Public Lecture by Marion Panizzon Christ (Private Lecturer), organized by Centre for Global Migration Studies (CeMig), Göttingen (Germany)
Date : 20 January 2021, 16:00 – 17:15 CET
Venue : Online via Zoom
The dynamics of migration governance have been redrawn by the 2015/16 refugee crisis. With the SARS-CoV‑2 pandemic and policy crisis response the connections and boundaries between the global, regional and local layers again, were redrawn. Paradoxically, the patterns of migration governance were diametrically different between the refugee and this health crisis. This presentation explains why the response to the refugee crisis shifted the levels of governance to the global regime, delegating political responsibility to a UN-led global migration and refugee regime, while the regional level significantly lost appeal, also to a growing number of local initiatives and practices. During the COVID-19 health crisis, however, migrants and refugees were seemingly out of sight of the international response, with the exception of those working in frontline functions. While the Global Pacts’ response to crisis appeared to freeze, national immigration policy awakened to alleviate the risks of poverty, hunger, incapacitated access to health, education and other social services for those, who the crisis had ‘left behind,’ many of which were migrants. We hypothesize from our bird’s eye view of selected COVID-19 relief programs that the Agenda 2030’s Sustainable Development Goals (SDGs) and sub-goals, calibrate a crisis response, which is better aligned to national emergency measures and migrants’ needs alike, than the holistic approach of the GCMs actionable commitments.

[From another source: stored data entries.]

-- ==== Sys2Proof/Machine/Cascade.lean ====
section
/-!
DEFINITION. Machine/Cascade.lean: the commands of the cascade: frames as they arrive, its timers, the host's requests, and
the edges of freeze, thaw and reset (R310–R344).
-/
namespace Sys2Proof.Machine
namespace State

/-! The tree (R316, R318, R323). -/

/-- One OBJ_BULK entry for each object whose TYPE is not 0: object, generation and the subtree's aggregate, of a barrier its
arrivals, of a SET object the latest write known; that of a subtree without members is the neutral value (R323). DEDUCED, log 41. -/
def bulkEntries (s : State) : List (Nat × Nat × Nat) :=
  s.cas.obj.filterMap fun (e : Nat × CasObj) =>
    let v := match e.2.type with
      | 1 => s.arrivals e.1
      | 7 => e.2.latest
      | t => if s.members e.1 = 0 then neutral t else s.aggregate e.1
    if e.2.type = 0 then none else some (e.1, e.2.gen, v)
/-- Four entries of 7 bytes as the payload words of an OBJ_BULK frame; the last of fewer is repeated. DEDUCED, log 41. -/
def bulkWords (l : List (Nat × Nat × Nat)) : List Nat :=
  let bs := (List.range 4).flatMap fun i =>
    let e := l[i]?.getD (l.getLastD (0, 0, 0))
    bytesOf 2 e.1 ++ bytesOf 1 e.2.1 ++ bytesOf 4 e.2.2
  (List.range 7).map fun i => nth bs (4 * i) + 2 ^ 8 * nth bs (4 * i + 1) + 2 ^ 16 * nth bs (4 * i + 2) + 2 ^ 24 * nth bs (4 * i + 3)
def chunks4 : Nat → List (Nat × Nat × Nat) → List (List (Nat × Nat × Nat))
  | 0, _ => []
  | n + 1, l => if l.isEmpty then [] else l.take 4 :: chunks4 n (l.drop 4)
def sendBulk (s : State) : State :=
  let l := s.bulkEntries
  s.each (chunks4 l.length l) fun c s => s.sendUp 0x22 (bulkWords c)

/-- After OBJ_BULK, which carries no member counts, a package tells the counts of its barriers and SET objects, also of those
without members (R323, R330). DEDUCED, log 41. -/
def retell (s : State) : State :=
  s.each (s.cas.obj.map (·.1)) fun k s =>
    if (s.obj k).type = 1 || (s.obj k).type = 7 then s.sendCount k else s.objRefresh k

/-- The least PACE_CAP of the subtree goes up when it changes (R342). -/
def paceLeast (s : State) : Nat :=
  (s.downs.filterMap fun (k : Lane) => s.cas.lane[k].pace).foldl min (s.rd R.BUD_PACE_CAP_CAP)
def paceUp (s : State) : State :=
  let m := s.paceLeast
  if s.isRoot || s.upLane.isNone || s.cas.paceUp = some m then s
  else (s.modCas fun c => { c with paceUp := some m }).sendUp 0x34 [m]

/-- A package attaches on an up lane at a distance: it sends TOPO, on a re-attachment its aggregates, and its member counts
and least PACE_CAP, which the parent does not have yet (R318, R323). The BSEQs of a cascade it joins are not those it has received before
(R332). DEDUCED, log 39. -/
def attach (s : State) (k : Lane) (dist : Nat) : State :=
  let again := s.casState == 3
  let join := s.casState != 2
  let s := ((s.wr R.CAS_STATUS_DIST dist).wr R.CAS_STATUS_ROLE 0).syncSteer
  let s := if s.casState = 2 then s else s.wr R.CAS_STATUS_STATE 1
  let s := s.modCas fun c => { c with
    ports := [], firstTopo := none, deep := false, pace := none, paceUp := none, fresh := c.fresh || join
    bseq := if join && !again then 0 else c.bseq, bseen := if join && !again then [] else c.bseen
    obj := c.obj.map fun e => (e.1, { e.2 with sent := none }) }
  let s := (s.forgetLane k).setRoles (some k)
  let s := (if again then s.sendTopo.sendBulk.retell else s.sendTopo.recombine).paceUp
  if again then s.raise Ev.CAS_REATTACHED else s

/-- The package is the best candidate: it is the Cox, at distance 0, in term 1 or the term it follows. -/
def becomeCox (s : State) : State :=
  let s := ((s.wr R.CAS_STATUS_ROLE 1).wr R.CAS_STATUS_DIST 0).wr R.CAS_STATUS_STATE 1 |>.syncSteer
  let s := (s.wr R.CAS_TERM_TERM (max 1 s.term)).wr R.CAS_COX_COX s.index
  let s := (s.modCas fun c => { c with ports := [], deep := false, nextBeat := s.now + 1000 }).setRoles none
  s.wr R.CAS_STATUS_N s.subtree.n

/-- The choice of R316 among the candidates known. -/
def choose (s : State) : State :=
  if !s.on R.CAS_CTL_JOIN then s
  else match s.best with
    | none => s
    | some c =>
      let deep := c.lane.isSome && (decide (5 < c.dist + 1) || (s.casState == 3 && decide (4 < c.dist)))
      let was := s.cas.deep
      let s := s.modCas fun q => { q with deep }
      match c.lane with
      | none => if s.isCox then s.setRoles none else s.becomeCox.recount []
      | some k =>
        if deep then s.raiseIf (!was) Ev.CAS_DEPTH
        else if s.upLane = some k && s.casState != 3 then (s.wr R.CAS_STATUS_DIST (c.dist + 1)).setRoles (some k)
        else s.attach k (c.dist + 1)

/-- The package leaves the tree it was in, and its subtree detaches with it: what its neighbours advertised through it no
longer stands. DEDUCED, log 39. -/
def leaveTree (s : State) (state : Nat) : State :=
  let below := s.downs
  let s := s.sendDown 0x12 []
  let s := (((s.wr R.CAS_STATUS_STATE state).wr R.CAS_STATUS_ROLE 0).wr R.CAS_STATUS_DIST 0xF).syncSteer
  let s := s.modCas fun c => { c with ports := [], firstTopo := none, pace := none, paceUp := none }
  let s := s.each below fun (k : Lane) s => s.modLane k fun l => { l with hello := none }
  (s.each lanes fun (k : Lane) s => s.forgetLane k).setRoles none

/-- JOIN has been written: the package forms or joins a cascade, or is alone again (R316). -/
def joinWritten (s : State) : State :=
  if s.on R.CAS_CTL_JOIN then (if s.casState = 0 then s.wr R.CAS_STATUS_STATE 1 else s).choose
  else if s.casState = 0 then s
  else
    let s := s.leaveTree 0
    let s := ((s.wr R.CAS_STATUS_N 1).wr R.CAS_STATUS_DEPTH 0).wr R.CAS_TERM_TERM 0
    s.modCas fun c => { c with yielded := false, probe := none, recover := none, mirror := {}, beat := none }

/-- The package and its subtree detach (R323). -/
def detach (s : State) : State :=
  if s.casState = 0 || s.casState = 3 then s else (s.leaveTree 3).raise Ev.CAS_DETACHED

/-- A frame of a higher term is followed: a new term begins, and a Cox of the old one yields. Only a term above 1 was begun
by a takeover: a package that hears of term 1 is still ranked by R316 (R322). DEDUCED, log 39. -/
def followTerm (s : State) (t : Nat) : State :=
  if t ≤ s.term || !s.on R.CAS_CTL_JOIN then s
  else
    let old := s.term
    let cox := s.isCox
    let s := (s.wr R.CAS_TERM_TERM t).modCas fun c => { c with yielded := c.yielded || decide (1 < t), recover := none }
    let s := if cox && decide (1 < t) then s.detach else s
    if old = 0 then s else s.raise Ev.CAS_TAKEOVER 0xFFFF t

/-! The link layer on receipt (R312, R313, R319, R335). -/

/-- Types held during a freeze: all but HELLO, ACK, TSYNC, SCHED and SCHED_REQ. -/
def holds (t : Nat) : Bool := !(decide (t ≤ 0x04) || t == 0x32 || t == 0x33)

/-- A frame that a receiver discards: a CRC failure is counted on the lane and answered with a negative ACK that names the
LSEQ the frame carries; one of a reserved type is acknowledged and counts as unrouted (R312–R314). DEDUCED, log 38. -/
def discard (s : State) (k : Lane) (f : CasFrame) : State :=
  if !f.crcGood then
    (s.modLane k fun l => { l with fails := (s.now :: l.fails).take 8 }).sendAck k f.lseq true
  else if f.ver ≠ 1 then s
  else
    let s := s.modLane k fun l => { l with last := s.now }
    let s := if s.laneUp k then (s.modLane k fun l => { l with rx := f.lseq }).sendAck k f.lseq false else s
    s.count R.CAS_CNT_UNROUTED_COUNT

/-- An index heard on a down port is learned. At the Cox one that is attached elsewhere is refused once, and not counted; its
port stands (R318, R320). -/
def learn (s : State) (k : Lane) (src : Nat) : State :=
  let far := match Tab.find s.cas.ports src with
    | some j => j != k.val
    | none => src == s.index
  if s.isCox && far && !s.cas.lane[k].sub.isNone then
    if s.cas.lane[k].dups.contains src then s
    else
      let old := s.rd R.CAS_STATUS_N
      let s := s.modLane k fun l => { l with dups := src :: l.dups }
      ((s.wr R.CAS_STATUS_N s.subtree.n).raise Ev.CAS_JOIN_REFUSED 0xFFFF src).tallied old
  else s.modCas fun c => { c with ports := Tab.put c.ports src k.val }

/-- A frame reaches a lane. It is taken, and acknowledged, if its CRC, version and type are good, its term is not lower and
the lane is up; else it is discarded. DEDUCED, log 41. -/
def accept (s : State) (k : Lane) (f : CasFrame) : State × Bool :=
  if !bit (s.rd R.CAS_CTL_LANE_EN) k.val then (s, false)
  else if !f.good then (s.discard k f, false)
  else
    let s := s.modLane k fun l => { l with last := s.now }
    if !s.laneUp k then (s, f.type == 0x01 && decide (s.term ≤ f.term))
    else if s.casFrozen && holds f.type && decide (256 ≤ s.cas.lane[k].held.length) then (s.sendAck k f.lseq true, false)
    else
      let s := if counted f.type then
          (s.modLane k fun l => { l with rx := f.lseq }).sendAck k f.lseq false else s
      let s := s.casTrace k f true
      if f.term < s.term then (s, false)
      else
        let s := s.followTerm f.term
        (if s.rd (R.CAS_LANE_STS_ROLE k) = 2 && f.dir != 0 then s.learn k f.src else s, true)

/-- What a frame does at the package is done now, or waits for the thaw (R335). -/
def holdOr (s : State) (k : Lane) (a : CasRx) (g : State → State) : State :=
  if !s.casFrozen then g s
  else
    let n := s.cas.lane[k].held.length + 1
    let s := (s.modLane k fun l => { l with held := l.held ++ [a] }).wr (R.CAS_LANE_STS_HELD k) (sat 8 n)
    if n = 256 then s.raise Ev.CAS_HELD_OVF k else s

In addition, the Agenda 2030’s ‘to leave no-one behind’ is more apt to fight the crisis-induced rise in multiple discriminations facing migrants, in particular children and youth, women, persons in vulnerable situations. In sum, we open up for a discussion, if the COVID-19 pandemic might have elevated the significance of the Agenda 2030 for global migration governance. We ask how SDG 10’s goal of building ‘orderly, safe and responsible’ migration policies, might accompany migrants and states to navigate the insecurity of a global health crisis by embedding policies such as regularizations, which gained a new urgency with migrant workers stranded behind closed borders and immobilized by travel bans.